The Foreign Office rejected the allegation levelled by the Afghan Interior Minister of Pakistani involvement in the assassination of Burhanuddin Rabbani. -AFP Photo — Photo by AFP

ISLAMABAD: Pakistan on Sunday strongly rejected the allegations by Afghanistan linking Pakistan's Inter-Services Intelligence with peace envoy Burhanuddin Rabbani's assassination.

“Pakistan strongly rejects the baseless allegations of the Afghan Interior Minister of ISI's involvement in the assassination of Professor Burhanuddin Rabbani,” the foreign ministry said in a statement.

The reaction to Bismillah Mohammadi's remarks came hours after a statement from the Afghan presidential palace claiming that Rabbani's killer was Pakistani.

According to the statement, evidence shows that Rabbani's death last month “was plotted in Quetta and the person who carried out the suicide attack against Rabbani was a citizen of Pakistan”.

The statement added that the killer had been living in Chaman, a Pakistani border town near Quetta.

Pakistan questioned the evidence provided to its embassy in Kabul, and described Rabbani as a great friend of Pakistan, who was widely respected in the country.

Rabbani, chairman of President Hamid Karzai's High Peace Council, was killed by a turban suicide bomber at his home in Kabul on September 20.

He had thought that he was meeting a representative carrying a special message from the Taliban.

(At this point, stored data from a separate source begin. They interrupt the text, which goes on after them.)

/-- StartChecksInOrder: checks 1 (both ends), 2, 3, 4, 5, 6, 7, each with the earlier ones passed. -/
theorem test_meets_start_checks :
    (let s := idle { cfg with planes := 0 }; s.state ≠ .busy ∧ s.cfg.planes.toNat < 1) ∧
    8 < (idle { cfg with planes := 9 }).cfg.planes.toNat ∧
    (let s := idle { cfg with compression := 2 };
      1 ≤ s.cfg.planes.toNat ∧ s.cfg.planes.toNat ≤ 8 ∧ 1 < s.cfg.compression.toNat) ∧
    (let s := idle { cfg with masking := 3 }; s.cfg.compression.toNat ≤ 1 ∧ s.cfg.masking = 3) ∧
    (let s := idle { cfg with masking := 4 }; s.cfg.compression.toNat ≤ 1 ∧ 3 < s.cfg.masking.toNat) ∧
    (let s := { idle { cfg with width := 321 } with
                  params := { State.reset.params with maxWidth := 320 } };
      s.cfg.masking.toNat ≤ 2 ∧ s.params.maxWidth.toNat < s.cfg.width.toNat) ∧
    (let s := idle { cfg with planes := 8, palCount := 255 };
      s.cfg.width.toNat ≤ s.params.maxWidth.toNat ∧ s.cfg.palCount.toNat < 2 ^ s.cfg.planes.toNat) ∧
    (let s := idle { cfg with payloadBase := 1 };
      2 ^ s.cfg.planes.toNat ≤ s.cfg.palCount.toNat ∧
        s.params.inLen.toNat < s.cfg.payloadBase.toNat + s.cfg.payloadLen.toNat) := by decide

/-- DroppedCommandsChangeNothing, StepAcceptedInReady, StepInDoneGivesNoRow, StepInIdleRaisesOrdering. -/
theorem test_meets_commands :
    (row .decompress 0).state = .busy ∧ (between .error).state = .error ∧ (between .ready).state = .ready ∧
      (between .done 1).state = .done ∧ State.reset.state = .idle := by decide

/-- AbortClosesSession: idle, a session between rows, and BUSY with CURSOR's whole range open. -/
theorem test_meets_abort :
    State.reset.state = .idle ∧ (between .ready).state ≠ .idle ∧ (between .ready).state ≠ .busy ∧
      (row .decompress 0).state = .busy ∧ (row .decompress 0).stepCursor ≤ (row .decompress 0).latch.len := by
  decide

/-- StepRunsControlInstruction, and NopByteMovesOnlyCursor: the control byte is the payload's last. -/
theorem test_meets_control_step :
    let s := unit 1 2 [0x80];
    s.phase = .decompress ∧ s.outcnt < s.latch.target.toNat ∧ s.latch.comp ≠ 0 ∧ Readable 1 s ∧
      Cells.get s.touched (payloadAddr s) = 0 ∧ Cells.get (w := 8) s.inp (payloadAddr s) = 0x80 :=
  ⟨rfl, by decide, by decide, ⟨by decide, by decide⟩, by decide, by decide⟩

/-- StepRunsCopy. -/
theorem test_meets_copy_step :
    let s := unit 0 1 [0xAA];
    s.phase = .decompress ∧ s.outcnt < s.latch.target.toNat ∧ s.latch.comp = 0 := by decide

/-- MissingControlByteRaisesOverrun, CompleteRowReadsNoMore. -/
theorem test_meets_row_end :
    (let s := unit 1 2 [];
      s.phase = .decompress ∧ s.outcnt < s.latch.target.toNat ∧ s.latch.comp ≠ 0 ∧ s.latch.len ≤ s.cursor) ∧
    (let s := row .decompress;
      s.phase = .decompress ∧ s.latch.target.toNat ≤ s.outcnt) := by decide

/-- StepRunsCommand: a command, and a CTRL write that is none. -/
theorem test_meets_ctrl_write :
    let s := fun v => given (.write (regAddr State.reset.params .ctrl) .bits32 v) State.reset;
    Writes .ctrl 4 [] (s 4) ∧ decodeCommand 4 = some .abort ∧ Writes .ctrl 8 [] (s 8) ∧ decodeCommand 8 = none :=
  ⟨⟨by decide, by decide, rfl⟩, by decide, ⟨by decide, by decide, rfl⟩, by decide⟩

/-- DeinterleaveOrsPlaneBits and RawIndexBounded: 8 planes, with and without a mask plane, and a plane
bit at column S.WIDTH − 1. -/
theorem test_meets_deinterleave :
    let s := deinterleaving 8 9 8 .eight (List.replicate 18 0x01);
    let t := deinterleaving 8 8 8 .nine (List.replicate 16 0x01);
    s.phase = .deinterleave ∧ LatchDerived s.latch ∧ s.latch.mask = 1 ∧
      (∀ x, x < s.latch.width.toNat → Cells.get s.acc x = 0) ∧ s.params.accWidth = .eight ∧
      t.phase = .deinterleave ∧ LatchDerived t.latch ∧ t.latch.mask ≠ 1 ∧
      (∀ x, x < t.latch.width.toNat → Cells.get t.acc x = 0) ∧
      nextHas (step s) (fun _ => true) = true ∧ nextHas (step t) (fun _ => true) = true := by
  refine ⟨rfl, ⟨by decide, by decide, by decide⟩, by decide, fun _ _ => rfl, rfl, rfl,
    ⟨by decide, by decide, by decide⟩, by decide, fun _ _ => rfl, rfl, rfl⟩

/-- PaddingBitsDoNotMatter: the SCRs of 95 D2 and D3. -/
theorem test_meets_padding :
    let s := deinterleaving 1 1 3 .nine [0xBF, 0xFF];
    let other : Memory := [(0, 0xA0)];
    s.phase = .deinterleave ∧ nextHas (step s) (fun _ => true) = true ∧
      nextHas (step { s with scr := other }) (fun _ => true) = true ∧
      ∀ p, p < s.latch.eff.toNat → ∀ x, x < s.latch.width.toNat →
        (Cells.get (w := 8) other (p * s.latch.stride.toNat + x / 8)).getLsbD (7 - x % 8) =
          (Cells.get (w := 8) s.scr (p * s.latch.stride.toNat + x / 8)).getLsbD (7 - x % 8) :=
  ⟨rfl, rfl, rfl, by decide⟩

/-- EightBitAccumulatorLosesMaskPlane: 9 planes in all, and 8. -/
theorem test_meets_two_widths :
    let s := deinterleaving 8 9 8 .nine (List.replicate 18 0x80);
    s.phase = .deinterleave ∧ (∀ x, x < s.latch.width.toNat → Cells.get s.acc x = 0) ∧
      nextHas (step { s with params := { s.params with accWidth := .eight } }) (fun _ => true) = true ∧
      nextHas (step { s with params := { s.params with accWidth := .nine } }) (fun _ => true) = true ∧
      (deinterleaving 7 8 8 .nine (List.replicate 16 0x80)).latch.eff.toNat ≤ 8 :=
  ⟨rfl, fun _ _ => rfl, rfl, rfl, by decide⟩

/-- Every pixel of a resolving state with one column has a written palette entry. -/
theorem resolving_loaded (mask planes : Byte) (tcolor : Half) (raw : AccCell)
    (h : ∀ i, resolveIndex (resolving mask planes tcolor raw).latch raw = some i →
      Cells.get (resolving mask planes tcolor raw).palWritten i.toNat = 1) :
    ∀ x i, x < (resolving mask planes tcolor raw).latch.width.toNat →
      resolveIndex (resolving mask planes tcolor raw).latch
        (Cells.get (resolving mask planes tcolor raw).acc x) = some i →
      Cells.get (resolving mask planes tcolor raw).palWritten i.toNat = 1 := by
  intro x i hx hi
  have hx0 : x = 0 := by
    have : x < 1 := hx
    omega
  subst hx0
  apply h
  have : Cells.get (resolving mask planes tcolor raw).acc 0 = raw := Cells.get_set_same [] 0 raw
  rwa [this] at hi

/-- ResolveWritesPixels: each scheme, opaque and transparent (95 X1, X3, X4, X10, X12). -/
theorem test_meets_resolve :
    (∀ x i, x < (resolving 0 1 0 0).latch.width.toNat →
      resolveIndex (resolving 0 1 0 0).latch (Cells.get (resolving 0 1 0 0).acc x) = some i →
      Cells.get (resolving 0 1 0 0).palWritten i.toNat = 1) ∧
    (∀ x i, x < (resolving 1 1 0 2).latch.width.toNat →
      resolveIndex (resolving 1 1 0 2).latch (Cells.get (resolving 1 1 0 2).acc x) = some i →
      Cells.get (resolving 1 1 0 2).palWritten i.toNat = 1) ∧
    (∀ x i, x < (resolving 1 1 0 3).latch.width.toNat →
      resolveIndex (resolving 1 1 0 3).latch (Cells.get (resolving 1 1 0 3).acc x) = some i →
      Cells.get (resolving 1 1 0 3).palWritten i.toNat = 1) ∧
    (∀ x i, x < (resolving 2 3 5 5).latch.width.toNat →
      resolveIndex (resolving 2 3 5 5).latch (Cells.get (resolving 2 3 5 5).acc x) = some i →
      Cells.get (resolving 2 3 5 5).palWritten i.toNat = 1) ∧
    (∀ x i, x < (resolving 2 3 0 1).latch.width.toNat →
      resolveIndex (resolving 2 3 0 1).latch (Cells.get (resolving 2 3 0 1).acc x) = some i →
      Cells.get (resolving 2 3 0 1).palWritten i.toNat = 1) ∧
    (resolving 0 1 0 0).phase = .resolve ∧ (resolving 0 1 0 0).latch.mask = 0 ∧
    (resolving 1 1 0 2).latch.mask = 1 ∧ (Cells.get (resolving 1 1 0 2).acc 0).toNat = 2 ^ 1 ∧
    (Cells.get (resolving 1 1 0 3).acc 0).toNat ≠ 2 ^ 1 ∧ (resolving 2 3 5 5).latch.mask = 2 ∧
    (Cells.get (resolving 2 3 5 5).acc 0).toNat = (resolving 2 3 5 5).latch.tcolor.toNat ∧
    (Cells.get (resolving 2 3 0 1).acc 0).toNat ≠ (resolving 2 3 0 1).latch.tcolor.toNat := by
  refine ⟨resolving_loaded _ _ _ _ ?_, resolving_loaded _ _ _ _ ?_, resolving_loaded _ _ _ _ ?_,
    resolving_loaded _ _ _ _ ?_, resolving_loaded _ _ _ _ ?_, by decide⟩ <;> decide

/-- The control invariant holds in a row step of the small session. -/
theorem row_controlled : Controlled (row .deinterleave) ∧ Controlled (row .decompress 0) ∧
    Controlled (row .enabled 0) ∧ Controlled (row .handoff) ∧ Controlled (between .error) ∧
    Controlled (between .ready) ∧ Controlled (between .done 1) := by
  have derived : LatchDerived latch := ⟨by decide, by decide, by decide⟩
  refine ⟨?_, ?_, ?_, ?_, ?_, ?_, ?_⟩
  all_goals
    exact ⟨by decide, by decide, by decide, by decide, by decide, by decide, derived,
      by first | trivial | exact Nat.le.refl | exact Nat.zero_le _, by decide, fun _ h => (nomatch h), fun _ => rfl⟩

/-- The accumulator is clear and the palette loaded in it. -/
theorem row_clear (p : Phase) (n : Nat) : AccClear (row p n) ∧ PaletteLoaded (row p n) := by
  refine ⟨⟨fun _ _ _ => rfl, fun _ _ _ => rfl⟩, ?_⟩
  intro i hi
  have : i < 2 := hi
  have key : ∀ i, i < 2 → Cells.get loaded.palWritten i = 1 := by decide
  exact key i this

/-- PaletteReadsInRange: a pixel of the row reads the last entry in range, PAL[1] (95 X2); the palette is
loaded. -/
theorem test_meets_palette_range :
    let s := row .deinterleave;
    Controlled s ∧ AccClear s ∧ s.phase = .deinterleave ∧ 0 < s.latch.width.toNat ∧
      nextHas (step s) (fun t => resolveIndex t.latch (Cells.get t.acc 0) == some 1) = true ∧ PaletteLoaded s :=
  ⟨row_controlled.1, (row_clear _ _).1, rfl, by decide, by decide, (row_clear _ _).2⟩

/-- UnwrittenPaletteEntryFaults: PAL[2] was not written. -/
theorem test_meets_unwritten :
    let s := resolving 0 2 0 2;
    s.phase = .resolve ∧ 0 < s.latch.width.toNat ∧
      resolveIndex s.latch (Cells.get s.acc 0) = some 2 ∧ Cells.get s.palWritten (2 : AccCell).toNat = 0 := by
  decide

/-- A STEP accepted while the sink stalls, over a payload that gives a row. -/
def stalled : State := { row .enabled 0 with sinkReady := false }

/-- The same over a payload one byte short, so that the row step ends in OVERRUN. -/
def stalledShort : State := { stalled with latch := { latch with len := 1 } }

/-- HandoffEmitsRow; StalledSinkHoldsBusy with nothing pending, where no run reaches: a stalled handoff. -/
theorem test_meets_handoff :
    (row .handoff).phase = .handoff ∧ (row .handoff).sinkReady = true ∧
      (let s := { row .handoff with sinkReady := false };
        s.phase = .handoff ∧ s.sinkReady = false ∧ s.state = .busy ∧ s.inputs = [] ∧
          nextHas (step s) (fun t => t.phase == .handoff) = true) := by decide

/-- StalledSinkHoldsBusy with nothing pending and a row to give: it waits, no byte read (R62, R197). -/
theorem test_meets_stall :
    stalled.phase = .enabled ∧ stalled.sinkReady = false ∧ stalled.state = .busy ∧ stalled.inputs = [] ∧
      nextHas (steps 2 (beginRow stalled)) (fun t => t.phase == .deinterleave) = true ∧
      nextHas (step stalled) (fun t => t == stalled) = true := by decide

/-- StalledSinkHoldsBusy where the row step ends in an error: no step of it fills the row, and it begins. -/
theorem test_meets_stall_error :
    stalledShort.phase = .enabled ∧ stalledShort.sinkReady = false ∧ stalledShort.state = .busy ∧
      stalledShort.inputs = [] ∧ nextHas (step stalledShort) (fun t => t.phase == .decompress) = true ∧
      nextHas (steps 1 (beginRow stalledShort)) (fun t => t.state == .error && record t == (0x109, 1, 2, 1)) =
        true ∧
      ∀ k t, steps k (beginRow stalledShort) = .next t → t.phase ≠ .deinterleave := by
  refine ⟨rfl, rfl, rfl, rfl, by decide, by decide, fun k t h => ?_⟩
  cases k with
  | zero => injection h with h; subst h; decide
  | succ k =>
    obtain ⟨e, he, hs, hp⟩ : ∃ e, step (beginRow stalledShort) = .next e ∧ step e = .next e ∧ e.phase = .idle :=
      ⟨_, rfl, rfl, rfl⟩
    have stays : ∀ k, steps k e = .next e := by
      intro k
      induction k with
      | zero => rfl
      | succ k ih => rw [steps, hs]; exact ih
    rw [steps, he] at h
    have : e = t := by simpa [stays k] using h
    rw [← this, hp]
    decide

/-- RowStepCompletes. -/
theorem test_meets_row_step :
    let s := row .enabled 0;
    Controlled s ∧ AccClear s ∧ PaletteLoaded s ∧ s.phase = .enabled ∧ s.sinkReady = true ∧ s.inputs = [] :=
  ⟨row_controlled.2.2.1, (row_clear _ _).1, (row_clear _ _).2, rfl, rfl, rfl⟩

/-- A read of r is the next input. -/
def reading (r : Reg) (s : State) : State := given (.read (regAddr s.params r) .bits32) s

/-- A write of v to r is the next input. -/
def writing (r : Reg) (v : Word) (s : State) : State := given (.write (regAddr s.params r) .bits32 v) s

/-- The value 4 written to CTRL is an ABORT; WIDTH's address is another (R25, R26, R85). -/
theorem test_takes_command :
    (rowStepRuns stalled = false ∧
      (writing .ctrl 4 stalled).inputs.head? = some (.write (regAddr stalled.params .ctrl) .bits32 4) ∧
      decodeCommand 4 = some .abort) ∧
    regAddr stalled.params .width ≠ regAddr stalled.params .ctrl := by decide

/-- StalledSinkHoldsBusy: a write of 4 to WIDTH leaves it BUSY; an ABORT and a reset release it. -/
theorem test_meets_stall_released :
    nextHas (step (writing .width 4 stalled)) (fun t => t.state == .busy && t.cfg.width == 4) = true ∧
    TakesCommand .abort (writing .ctrl 4 stalled) ∧
    nextHas (step (writing .ctrl 4 stalled)) (fun t => t.state == .idle && t.out.isEmpty) = true ∧
    TakesReset (given .reset stalled) ∧
    nextHas (step (given .reset stalled)) (fun t => t.state == .idle && t.out.isEmpty) = true :=
  ⟨by decide, ⟨by decide, 4, by decide, by decide⟩, by decide, ⟨by decide, by decide⟩, by decide⟩

/-- HostFillStoresBytes while a row waits for the sink: the byte is marked before the row reads it (R76,
R256); the row still waits. -/
theorem test_meets_fill_in_stall :
    rowStepRuns (given (.fill 1 [0x55]) stalled) = false ∧
    nextHas (step (given (.fill 1 [0x55]) stalled))
      (fun t => t.phase == .enabled && t.cursor == 0 && t.state == .busy && t.touched == [(1, 1)]) = true := by
  decide

/-- PayloadReadsStayInside: a decompression that moves CURSOR, and a START that sets it to 0. -/
theorem test_meets_cursor :
    nextHas (step (row .decompress 0)) (fun t => t.cursor == 2) = true ∧
    (let s := writing .ctrl 1 { between .ready with cursor := 2 };
      TakesCommand .start s ∧ nextHas (step s) (fun t => t.cursor == 0) = true) :=
  ⟨by decide, ⟨by decide, 1, by decide, by decide⟩, by decide⟩

/-- LatchesFixedInSession: a write of 1 to WIDTH in READY leaves the latches, a START loads them, a reset
clears them. -/
theorem test_meets_latches :
    nextHas (step (writing .width 1 (between .ready))) (fun t => t.latch == latch && t.cfg.width == 1) = true ∧
    ((between .ready).state ≠ .busy ∧ TakesCommand .start (writing .ctrl 1 (between .ready))) ∧
    nextHas (step (writing .ctrl 1 (between .ready))) (fun t => t.latch.width == 0) = true ∧
    TakesReset (given .reset (between .ready)) ∧
    nextHas (step (given .reset (between .ready))) (fun t => t.latch.width == 0) = true :=
  ⟨by decide, ⟨by decide, by decide, 1, by decide, by decide⟩, by decide, ⟨by decide, by decide⟩, by decide⟩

“The Afghan Interior Minister has not highlighted the fact that the assassin and his handler were roaming around in Kandahar and Kabul for quite some time,” the statement said.

“The Afghan Interior Minister did not say that the assassin had been four days in the guest house of the High Peace Council managed by Afghans close to Burhanuddin Rabbani”, the statement added.

“The assassin was also apparently not body searched before the meeting. These facts are also part of the confession handed over to the Embassy by the Afghan intelligence”.

The foreign ministry called Mohammadi's statement “all the more regrettable” as Prime Minister Yousuf Raza Gilani had himself offered cooperation in the investigation, during his recent visit to Kabul.

“Instead of making such irresponsible statements those in positions of authority in Kabul, should seriously deliberate as to why all those Afghans who are favourably disposed towards peace and towards Pakistan are systematically being removed from the scene and killed”.

It underscored the need to take stock of the direction taken by Afghan intelligence and security agencies.

Karzai's spokesman said on Sunday that the Afghan President is reviewing his strategy for making peace with the Taliban and will address the nation on next steps “very soon”.